Scoring higher revenue with analytics
Orlando Magic customizes fan experience, sells more tickets
Professional sports teams in smaller markets often struggle to build a big enough revenue base to compete against their larger market rivals. Using SAS, the Orlando Magic is among the top revenue earners in the NBA, despite being in the 20th-largest market.
The Orlando Magic accomplishes this feat by studying the resale ticket market to price tickets better, to predict season ticket holders at risk of defection (and lure them back), and to analyze concession and product merchandise sales to make sure the organization has what the fans want every time they enter the arena. The club has even used SAS to help coaches put together the best lineup.
"Our biggest challenge is to customize the fan experience, and SAS helps us manage all that in a very robust way," says Alex Martins, CEO of the Orlando Magic.
The Orlando Magic uses SAS to help manage the basketball team by analyzing the efficiency of certain lineups. "The 'Moneyball' approach, if you will," says CEO Alex Martins.
The challenge: Filling every seat
Like all professional sports teams, the Orlando Magic is constantly looking for new strategies that will keep the seats filled at each of the 41 yearly home games. “Generating new revenue streams in this day of escalating player salaries and escalating expenses is important,” says Anthony Perez, Director of Business Strategy. But with the advent of a robust online secondary market for tickets, reaching the industry benchmark of 90 percent renewal of season tickets has become more difficult.

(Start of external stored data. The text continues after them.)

/-- The first of the texts that fits the column, at its left or its right among spaces; with none, all cells hold the
fill character (R80). -/
def Sys2Proof.Claims.fitted (c : Column) (fill : Char) (texts : List (List Code)) : List Code :=
  match texts.find? fun t => decide (t.length ≤ c.width) with
  | some t =>
    let gap := List.replicate (c.width - t.length) (codeOf ' ')
    if c.align = .left then t ++ gap else gap ++ t
  | none => List.replicate c.width (codeOf fill)

/-- The codes of a column by its source (R80 to R95). -/
def Sys2Proof.Claims.codesOf (r : Slot) (c : Column) : List Code :=
  let spaces := List.replicate c.width (codeOf ' ')
  match c.source with
  | .field f =>
    match r.value f with
    | none => spaces
    | some v =>
      if f = .time then fitted c '#' (timesOf c.width v.natAbs)
      else if f = .bsize ∨ f = .asize ∨ f = .volume then fitted c '*' (sizesOf c v.natAbs)
      else r.scale.elim spaces fun sc => fitted c '#' (priceTexts false sc c v)
  | .chg =>
    match r.value .last, r.value .ref, r.scale with
    | some last, some ref, some sc => fitted c '#' (priceTexts true sc c (last - ref))
    | _, _, _ => spaces
  | .pct =>
    match r.value .last, r.value .ref with
    | some last, some ref => fitted c '#' (percentTexts last ref)
    | _, _ => spaces
  | .symbol => fitted c '#' [(r.symbol.map fun b => BitVec.ofNat 16 b.toNat).take c.width]
  | .arrow =>
    List.replicate c.width
      (match (r.move .last).dir with
        | .up => 0x0018
        | .down => 0x0019
        | .none => 0x0020)

/-- The foreground of a column by the table of R96. -/
def Sys2Proof.Claims.fgOf (st : Style) (r : Slot) (src : Source) : Nat :=
  let byDir := fun d : Direction => if d = .up then st.up else if d = .down then st.down else st.fg
  if st.dirtext = false then st.fg
  else
    match src with
    | .field f => if f ∈ [Field.bid, .ask, .last] then byDir (r.move f).dir else st.fg
    | .arrow => byDir (r.move .last).dir
    | .symbol => st.fg
    | _ =>
      match r.value .last, r.value .ref with
      | some last, some ref => if ref < last then st.up else if last < ref then st.down else st.fg
      | _, _ => st.fg

/-- The formatter makes as many cells for a column as the column's width. Their codes are the text of the source: prices
and changes in the slot's scale, percentages, sizes, times, symbol or arrow, each in the first form that fits, placed by
the align, and '#' or, for a size, '*' in every cell where none fits; spaces for an ABSENT field (R80 to R95; rounding
is that of RoundsHalfAwayFromZero; of the width-6 row of 5.13 log 28). All carry the foreground of R96, the background and
flags of the column's class, and the stale mark of a STALE slot (R77, R96, R97, R99). The cells of a BID, ASK or LAST
column carry the index of the slot's flash entry for the field, or none where it has none, and those of every other
column none (R98). -/
def Obligations.ColumnFillsItsWidth : Prop :=
  (∀ (s : State) (n : Nat) (c : Column),
    (s.columnCells n c).length = c.width ∧
    (s.columnCells n c).map (·.code) = codesOf (s.slot n) c ∧
    ∀ x ∈ s.columnCells n c,
      x.bg = (s.style c.style).bg ∧ x.flags = (s.style c.style).flags ∧
      x.stale = decide ((s.slot n).state = .stale) ∧
      x.fg = fgOf (s.style c.style) (s.slot n) c.source ∧
      ((∀ f ∈ [Field.bid, .ask, .last], c.source ≠ .field f) → x.ref = none)) ∧
  ∀ (s : State) (n : Nat) (c : Column), Table.wf none s.fau.flash = true →
    ∀ f ∈ [Field.bid, .ask, .last], c.source = .field f → ∀ x ∈ s.columnCells n c,
      (∀ i, x.ref = some i → ∃ e, s.flashEntry i = some e ∧ e.slot = n ∧ e.field = f) ∧
      (x.ref = none → ∀ i e, s.flashEntry i = some e → ¬ (e.slot = n ∧ e.field = f))

/-- Rounding is to the nearest integer, and half away from zero: no integer is nearer to num / den, and where the
distance is one half the result is the one of larger magnitude (R81). -/
def Obligations.RoundsHalfAwayFromZero : Prop :=
  ∀ (num : Int) (den : Nat), 0 < den →
    2 * (roundHalf num den * den - num).natAbs ≤ den ∧
    (2 * (roundHalf num den * den - num).natAbs = den → num.natAbs < (roundHalf num den * den).natAbs)

/-! ## Laws that every step keeps -/

/-- Every table keeps its canonical form. -/
def Obligations.StepKeepsCanonicalForm : Prop :=
  ∀ s t : State, s.canonical → step s = .next t → t.canonical

/-- The bounds of the link's queues, the reserved reply place of a SAVE in flight, the one waiting LINE notice per line,
and the frame being sent (R174, R175, R178, R179, R180, R190); and what the receiver keeps in each state (R172), the gap
timer running in every one but HUNT (the model's reading, log 26). -/
def Obligations.StepKeepsLinkLaws : Prop :=
  ∀ s t : State, s.linkLaw → s.fli.receiverLaw → step s = .next t → t.linkLaw ∧ t.fli.receiverLaw

/-- The laws of the slots, the pending pool, the dirty list, OVERLOAD and the commit (R16, R18, R20, R37 to R39, R53,
R58, R61). -/
def Obligations.StepKeepsQueueLaws : Prop :=
  ∀ s t : State, s.slotLaw → s.queueLaw → s.commitLaw → step s = .next t → t.slotLaw ∧ t.queueLaw ∧ t.commitLaw

/-- The laws of pages, layouts, placements and panes (R3, R26, R30, R121, R122). -/
def Obligations.StepKeepsPageLaws : Prop :=
  ∀ s t : State, s.canonical → s.pageLaw → s.layoutLaw → s.placementLaw → s.compositionLaw → step s = .next t →
    t.pageLaw ∧ t.layoutLaw ∧ t.placementLaw ∧ t.compositionLaw

/-- The laws of the crawl (R133); text noted as entered stands in the ring with the lead at 0 (the model's, log 29). -/
def Obligations.StepKeepsCrawlLaw : Prop :=
  ∀ s t : State, s.crawlLaw → step s = .next t → t.crawlLaw

/-- The laws of limits, alerts, flash entries with their spans, and flash references (R1, R100 to R102, R110, R114). -/
def Obligations.StepKeepsFlashLaws : Prop :=
  ∀ s t : State, s.canonical → s.slotLaw → s.queueLaw → s.pageLaw → s.layoutLaw → s.placementLaw →
    s.alertLaw → s.flashLaw → s.referenceLaw → s.rangeLaw → step s = .next t →
    t.alertLaw ∧ t.flashLaw ∧ t.referenceLaw

/-- Every cell, colour and setting stays in its range (R1, R100, R120, R141, R145, R189). -/
def Obligations.StepKeepsRanges : Prop :=
  ∀ s t : State, (∀ i ∈ s.pending, i.wf = true) → s.canonical → s.slotLaw → s.pageLaw → s.layoutLaw → s.placementLaw →
    s.flashLaw → s.rangeLaw → step s = .next t → t.rangeLaw
end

Perez' group takes a holistic approach by flowing data from all revenue streams (concession, merchandise and ticket sales) and outside data (secondary ticket market) to develop models that benefit the whole enterprise. "We're like an in-house consulting group," explains Perez.
We have the seventh-largest revenue stream in terms of ticket sales of all 30 teams and we're the 20th largest market in the NBA. It's because we can take data and analyze it so effectively.
In the case of season ticket-holders, the team uses historic purchasing data and renewal patterns to build decision tree models that bucket subscribers into three categories: most likely to renew, least likely and fence sitters. The fence sitters then get the customer service department's attention come renewal time, Perez explains.
Ease of use helps spread analytics message
Perez likes how easy it is to use SAS – it was a factor in opting to do the work in-house rather than outsourcing it. Perez' team has set up recurring processes and automated them. Data manipulation is minimal, "allowing us more time to interpret rather than just manually crunching the numbers." Business users throughout the organization, including the C-suite, have instant access to information via portals. "It's not just that we're using the tools daily, we are using them throughout the day to make decisions," Perez says.